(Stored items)
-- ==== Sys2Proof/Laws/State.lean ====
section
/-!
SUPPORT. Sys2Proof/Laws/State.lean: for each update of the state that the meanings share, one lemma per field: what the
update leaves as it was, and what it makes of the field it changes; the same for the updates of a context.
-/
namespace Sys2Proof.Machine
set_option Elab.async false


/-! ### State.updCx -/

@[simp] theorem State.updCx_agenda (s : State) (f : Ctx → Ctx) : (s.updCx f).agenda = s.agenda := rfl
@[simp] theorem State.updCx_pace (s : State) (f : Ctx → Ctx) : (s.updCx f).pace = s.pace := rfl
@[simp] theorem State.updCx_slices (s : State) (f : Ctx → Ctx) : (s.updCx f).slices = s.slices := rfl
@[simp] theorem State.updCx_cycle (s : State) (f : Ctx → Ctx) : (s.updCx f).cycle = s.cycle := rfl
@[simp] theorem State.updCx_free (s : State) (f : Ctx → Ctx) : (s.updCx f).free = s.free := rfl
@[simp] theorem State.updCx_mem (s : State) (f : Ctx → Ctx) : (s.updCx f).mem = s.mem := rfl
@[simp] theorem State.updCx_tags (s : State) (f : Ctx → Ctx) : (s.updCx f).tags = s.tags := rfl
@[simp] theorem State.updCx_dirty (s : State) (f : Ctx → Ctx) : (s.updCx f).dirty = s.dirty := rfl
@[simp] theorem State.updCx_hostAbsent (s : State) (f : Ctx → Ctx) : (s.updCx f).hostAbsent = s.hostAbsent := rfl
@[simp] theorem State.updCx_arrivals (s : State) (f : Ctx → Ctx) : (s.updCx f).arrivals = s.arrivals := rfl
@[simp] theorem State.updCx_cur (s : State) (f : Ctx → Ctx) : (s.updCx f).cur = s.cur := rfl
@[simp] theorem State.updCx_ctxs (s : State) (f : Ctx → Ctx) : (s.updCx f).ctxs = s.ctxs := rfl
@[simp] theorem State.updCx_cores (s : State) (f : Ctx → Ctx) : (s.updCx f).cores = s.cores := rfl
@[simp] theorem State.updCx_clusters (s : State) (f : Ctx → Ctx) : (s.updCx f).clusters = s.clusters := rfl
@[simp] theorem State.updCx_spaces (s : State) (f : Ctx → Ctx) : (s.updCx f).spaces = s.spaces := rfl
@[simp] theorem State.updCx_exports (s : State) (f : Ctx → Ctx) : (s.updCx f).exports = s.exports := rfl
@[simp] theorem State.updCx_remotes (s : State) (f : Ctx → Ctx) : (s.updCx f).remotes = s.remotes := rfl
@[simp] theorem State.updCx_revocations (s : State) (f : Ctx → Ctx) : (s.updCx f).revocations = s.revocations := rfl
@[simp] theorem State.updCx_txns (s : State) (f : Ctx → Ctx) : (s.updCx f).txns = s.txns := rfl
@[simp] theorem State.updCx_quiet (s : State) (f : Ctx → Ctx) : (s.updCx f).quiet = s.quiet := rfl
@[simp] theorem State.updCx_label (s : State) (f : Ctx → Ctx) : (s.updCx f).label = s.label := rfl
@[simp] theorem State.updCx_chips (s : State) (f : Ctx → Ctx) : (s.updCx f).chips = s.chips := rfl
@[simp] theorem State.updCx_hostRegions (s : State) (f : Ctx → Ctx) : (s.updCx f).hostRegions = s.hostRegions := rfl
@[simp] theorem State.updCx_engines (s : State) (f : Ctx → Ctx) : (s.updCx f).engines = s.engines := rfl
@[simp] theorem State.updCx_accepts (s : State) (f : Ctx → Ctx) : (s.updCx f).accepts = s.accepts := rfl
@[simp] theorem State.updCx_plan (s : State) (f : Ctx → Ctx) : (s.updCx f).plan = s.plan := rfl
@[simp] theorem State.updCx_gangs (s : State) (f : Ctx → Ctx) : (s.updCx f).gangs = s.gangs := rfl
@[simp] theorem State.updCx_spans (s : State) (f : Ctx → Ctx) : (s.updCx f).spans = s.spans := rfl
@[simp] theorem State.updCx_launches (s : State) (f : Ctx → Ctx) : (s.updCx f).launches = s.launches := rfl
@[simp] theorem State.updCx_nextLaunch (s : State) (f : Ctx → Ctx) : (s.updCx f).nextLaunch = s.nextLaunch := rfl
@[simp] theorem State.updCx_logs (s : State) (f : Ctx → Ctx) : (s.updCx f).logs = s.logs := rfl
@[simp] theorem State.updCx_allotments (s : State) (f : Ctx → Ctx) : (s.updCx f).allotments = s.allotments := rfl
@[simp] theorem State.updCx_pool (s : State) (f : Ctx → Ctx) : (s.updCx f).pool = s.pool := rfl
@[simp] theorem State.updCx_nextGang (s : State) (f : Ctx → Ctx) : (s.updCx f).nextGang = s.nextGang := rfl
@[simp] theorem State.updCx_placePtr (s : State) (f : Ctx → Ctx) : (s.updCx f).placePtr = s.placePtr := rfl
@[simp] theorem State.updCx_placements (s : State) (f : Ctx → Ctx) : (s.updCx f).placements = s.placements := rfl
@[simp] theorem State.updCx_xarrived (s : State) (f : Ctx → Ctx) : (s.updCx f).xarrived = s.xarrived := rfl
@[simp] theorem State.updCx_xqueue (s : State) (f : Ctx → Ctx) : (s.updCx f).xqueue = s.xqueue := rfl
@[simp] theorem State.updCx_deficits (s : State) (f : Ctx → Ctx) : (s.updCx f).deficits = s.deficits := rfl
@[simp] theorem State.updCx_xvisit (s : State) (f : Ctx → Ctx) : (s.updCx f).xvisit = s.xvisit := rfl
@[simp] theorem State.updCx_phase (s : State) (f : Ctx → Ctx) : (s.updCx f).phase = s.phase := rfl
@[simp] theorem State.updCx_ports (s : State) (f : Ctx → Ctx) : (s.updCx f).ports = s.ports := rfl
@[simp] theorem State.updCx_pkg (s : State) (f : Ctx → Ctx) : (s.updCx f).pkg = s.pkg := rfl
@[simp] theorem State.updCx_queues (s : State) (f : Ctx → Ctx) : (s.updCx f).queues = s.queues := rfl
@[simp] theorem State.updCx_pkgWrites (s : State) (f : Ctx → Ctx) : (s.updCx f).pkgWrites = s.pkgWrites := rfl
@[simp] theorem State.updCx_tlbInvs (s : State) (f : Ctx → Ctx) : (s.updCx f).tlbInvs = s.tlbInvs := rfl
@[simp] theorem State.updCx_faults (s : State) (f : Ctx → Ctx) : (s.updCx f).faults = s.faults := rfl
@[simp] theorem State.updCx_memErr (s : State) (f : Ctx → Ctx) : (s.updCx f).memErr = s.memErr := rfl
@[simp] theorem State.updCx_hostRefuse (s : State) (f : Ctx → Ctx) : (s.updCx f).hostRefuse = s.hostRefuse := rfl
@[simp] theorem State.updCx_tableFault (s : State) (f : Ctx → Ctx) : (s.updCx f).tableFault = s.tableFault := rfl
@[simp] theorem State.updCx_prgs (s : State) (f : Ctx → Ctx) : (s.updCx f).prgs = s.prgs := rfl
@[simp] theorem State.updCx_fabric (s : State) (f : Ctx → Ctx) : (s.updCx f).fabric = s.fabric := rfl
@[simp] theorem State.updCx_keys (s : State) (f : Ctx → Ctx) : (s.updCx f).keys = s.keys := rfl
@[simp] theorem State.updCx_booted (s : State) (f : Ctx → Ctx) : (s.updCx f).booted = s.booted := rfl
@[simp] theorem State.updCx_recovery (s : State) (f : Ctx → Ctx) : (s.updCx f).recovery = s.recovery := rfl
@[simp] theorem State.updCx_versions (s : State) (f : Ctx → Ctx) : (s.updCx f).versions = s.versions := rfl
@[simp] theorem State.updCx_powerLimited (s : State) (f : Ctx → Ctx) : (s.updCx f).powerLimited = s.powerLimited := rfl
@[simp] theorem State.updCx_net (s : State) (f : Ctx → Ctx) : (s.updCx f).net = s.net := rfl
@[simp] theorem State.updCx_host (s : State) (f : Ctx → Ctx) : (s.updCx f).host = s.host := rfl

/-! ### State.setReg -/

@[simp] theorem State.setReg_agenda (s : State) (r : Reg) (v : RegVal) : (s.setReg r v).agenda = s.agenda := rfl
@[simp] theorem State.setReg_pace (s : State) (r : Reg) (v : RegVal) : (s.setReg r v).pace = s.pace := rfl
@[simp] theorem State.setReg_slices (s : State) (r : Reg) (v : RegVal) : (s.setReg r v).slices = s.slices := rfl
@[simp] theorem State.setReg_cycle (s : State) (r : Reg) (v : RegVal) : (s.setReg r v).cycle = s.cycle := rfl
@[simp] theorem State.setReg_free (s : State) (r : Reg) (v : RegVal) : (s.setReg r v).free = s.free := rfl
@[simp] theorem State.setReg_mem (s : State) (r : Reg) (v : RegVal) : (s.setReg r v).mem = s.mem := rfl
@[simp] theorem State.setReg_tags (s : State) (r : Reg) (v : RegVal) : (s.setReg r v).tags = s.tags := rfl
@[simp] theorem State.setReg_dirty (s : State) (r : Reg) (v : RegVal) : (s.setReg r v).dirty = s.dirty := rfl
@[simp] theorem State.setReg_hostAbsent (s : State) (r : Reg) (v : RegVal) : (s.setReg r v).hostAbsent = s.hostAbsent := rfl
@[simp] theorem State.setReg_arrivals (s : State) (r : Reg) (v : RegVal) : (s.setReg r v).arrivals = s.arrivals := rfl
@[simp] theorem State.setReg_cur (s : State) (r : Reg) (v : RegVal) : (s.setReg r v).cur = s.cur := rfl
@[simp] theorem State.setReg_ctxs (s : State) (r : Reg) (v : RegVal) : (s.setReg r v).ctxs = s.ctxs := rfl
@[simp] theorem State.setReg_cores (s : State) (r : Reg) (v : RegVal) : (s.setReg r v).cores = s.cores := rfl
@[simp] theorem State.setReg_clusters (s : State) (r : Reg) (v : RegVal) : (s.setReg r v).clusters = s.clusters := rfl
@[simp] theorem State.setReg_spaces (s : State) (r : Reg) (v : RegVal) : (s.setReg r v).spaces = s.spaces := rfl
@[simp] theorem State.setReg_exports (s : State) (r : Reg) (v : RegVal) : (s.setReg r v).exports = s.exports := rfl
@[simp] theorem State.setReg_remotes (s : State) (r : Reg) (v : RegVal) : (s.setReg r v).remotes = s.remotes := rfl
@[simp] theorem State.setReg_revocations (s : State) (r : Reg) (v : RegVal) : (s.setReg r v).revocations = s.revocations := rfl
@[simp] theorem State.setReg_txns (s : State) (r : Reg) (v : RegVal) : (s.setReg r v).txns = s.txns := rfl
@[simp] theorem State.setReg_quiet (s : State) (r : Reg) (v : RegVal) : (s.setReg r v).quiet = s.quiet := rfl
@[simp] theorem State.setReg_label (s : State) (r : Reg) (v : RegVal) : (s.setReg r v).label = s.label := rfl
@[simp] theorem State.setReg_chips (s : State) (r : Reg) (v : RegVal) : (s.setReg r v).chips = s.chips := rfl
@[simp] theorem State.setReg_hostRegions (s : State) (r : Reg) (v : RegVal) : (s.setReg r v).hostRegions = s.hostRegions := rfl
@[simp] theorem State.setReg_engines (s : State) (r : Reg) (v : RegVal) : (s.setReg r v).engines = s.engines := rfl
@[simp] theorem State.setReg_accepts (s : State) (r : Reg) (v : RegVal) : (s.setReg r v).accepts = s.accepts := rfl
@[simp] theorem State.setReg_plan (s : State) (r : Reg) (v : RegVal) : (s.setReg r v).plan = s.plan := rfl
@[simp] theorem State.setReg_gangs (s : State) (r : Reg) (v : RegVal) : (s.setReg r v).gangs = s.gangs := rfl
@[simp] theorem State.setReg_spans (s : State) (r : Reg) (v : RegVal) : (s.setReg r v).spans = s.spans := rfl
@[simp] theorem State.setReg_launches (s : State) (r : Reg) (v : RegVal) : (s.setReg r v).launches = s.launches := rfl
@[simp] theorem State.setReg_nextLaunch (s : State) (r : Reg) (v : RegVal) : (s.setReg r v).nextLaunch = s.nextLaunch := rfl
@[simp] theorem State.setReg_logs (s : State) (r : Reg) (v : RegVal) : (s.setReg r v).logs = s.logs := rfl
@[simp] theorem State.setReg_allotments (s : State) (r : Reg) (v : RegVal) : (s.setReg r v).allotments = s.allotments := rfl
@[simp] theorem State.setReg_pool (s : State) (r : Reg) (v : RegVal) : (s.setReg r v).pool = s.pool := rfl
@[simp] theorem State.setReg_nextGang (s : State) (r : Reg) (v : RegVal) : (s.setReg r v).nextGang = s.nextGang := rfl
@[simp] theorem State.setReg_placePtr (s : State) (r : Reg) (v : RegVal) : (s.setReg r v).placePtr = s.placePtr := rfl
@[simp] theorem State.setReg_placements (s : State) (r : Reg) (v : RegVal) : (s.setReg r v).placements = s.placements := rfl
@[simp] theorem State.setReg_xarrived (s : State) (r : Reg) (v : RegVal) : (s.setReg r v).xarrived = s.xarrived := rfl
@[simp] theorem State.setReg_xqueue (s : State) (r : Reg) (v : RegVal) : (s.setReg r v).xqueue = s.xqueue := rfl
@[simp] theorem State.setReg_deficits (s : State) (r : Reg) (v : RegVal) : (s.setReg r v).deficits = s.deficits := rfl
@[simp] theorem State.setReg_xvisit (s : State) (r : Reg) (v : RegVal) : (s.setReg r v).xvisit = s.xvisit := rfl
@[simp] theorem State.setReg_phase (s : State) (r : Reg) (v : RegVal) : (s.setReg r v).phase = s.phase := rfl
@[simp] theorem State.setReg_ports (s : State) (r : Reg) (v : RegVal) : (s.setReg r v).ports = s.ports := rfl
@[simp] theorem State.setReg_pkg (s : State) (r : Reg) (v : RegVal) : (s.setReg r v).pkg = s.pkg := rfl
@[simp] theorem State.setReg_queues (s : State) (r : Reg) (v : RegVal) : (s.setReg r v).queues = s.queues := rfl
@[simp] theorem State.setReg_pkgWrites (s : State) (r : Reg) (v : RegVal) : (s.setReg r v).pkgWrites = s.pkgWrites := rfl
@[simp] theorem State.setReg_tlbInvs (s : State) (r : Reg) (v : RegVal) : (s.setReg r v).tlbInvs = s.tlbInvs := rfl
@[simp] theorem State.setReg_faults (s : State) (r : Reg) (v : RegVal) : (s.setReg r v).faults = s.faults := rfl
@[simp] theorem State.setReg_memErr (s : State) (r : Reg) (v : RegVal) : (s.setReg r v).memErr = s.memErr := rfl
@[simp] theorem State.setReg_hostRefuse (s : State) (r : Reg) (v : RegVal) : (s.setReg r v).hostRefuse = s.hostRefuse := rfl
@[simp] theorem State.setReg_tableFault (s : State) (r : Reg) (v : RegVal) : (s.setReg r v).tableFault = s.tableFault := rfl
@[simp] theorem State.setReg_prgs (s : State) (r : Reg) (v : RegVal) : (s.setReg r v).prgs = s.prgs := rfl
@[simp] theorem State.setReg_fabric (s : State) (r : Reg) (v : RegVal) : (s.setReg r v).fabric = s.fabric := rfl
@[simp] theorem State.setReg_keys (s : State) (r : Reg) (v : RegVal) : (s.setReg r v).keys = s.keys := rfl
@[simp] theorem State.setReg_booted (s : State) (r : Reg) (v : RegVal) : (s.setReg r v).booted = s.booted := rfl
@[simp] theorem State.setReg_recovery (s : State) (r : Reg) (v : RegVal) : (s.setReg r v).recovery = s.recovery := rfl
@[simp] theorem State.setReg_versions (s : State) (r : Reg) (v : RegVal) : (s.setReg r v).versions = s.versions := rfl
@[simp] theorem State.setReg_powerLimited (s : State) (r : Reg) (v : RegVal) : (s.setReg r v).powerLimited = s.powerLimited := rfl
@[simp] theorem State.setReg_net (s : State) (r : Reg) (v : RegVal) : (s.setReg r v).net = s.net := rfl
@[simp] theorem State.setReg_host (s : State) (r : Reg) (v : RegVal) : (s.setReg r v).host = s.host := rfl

■ Task requirements ■
Return, exactly, the lines from the first line of the records above to the line containing "f).slices = s.slices := rfl", both included.

■ Written response ■
-- ==== Sys2Proof/Laws/State.lean ====
section
/-!
SUPPORT. Sys2Proof/Laws/State.lean: for each update of the state that the meanings share, one lemma per field: what the
update leaves as it was, and what it makes of the field it changes; the same for the updates of a context.
-/
namespace Sys2Proof.Machine
set_option Elab.async false


/-! ### State.updCx -/

@[simp] theorem State.updCx_agenda (s : State) (f : Ctx → Ctx) : (s.updCx f).agenda = s.agenda := rfl
@[simp] theorem State.updCx_pace (s : State) (f : Ctx → Ctx) : (s.updCx f).pace = s.pace := rfl
@[simp] theorem State.updCx_slices (s : State) (f : Ctx → Ctx) : (s.updCx f).slices = s.slices := rfl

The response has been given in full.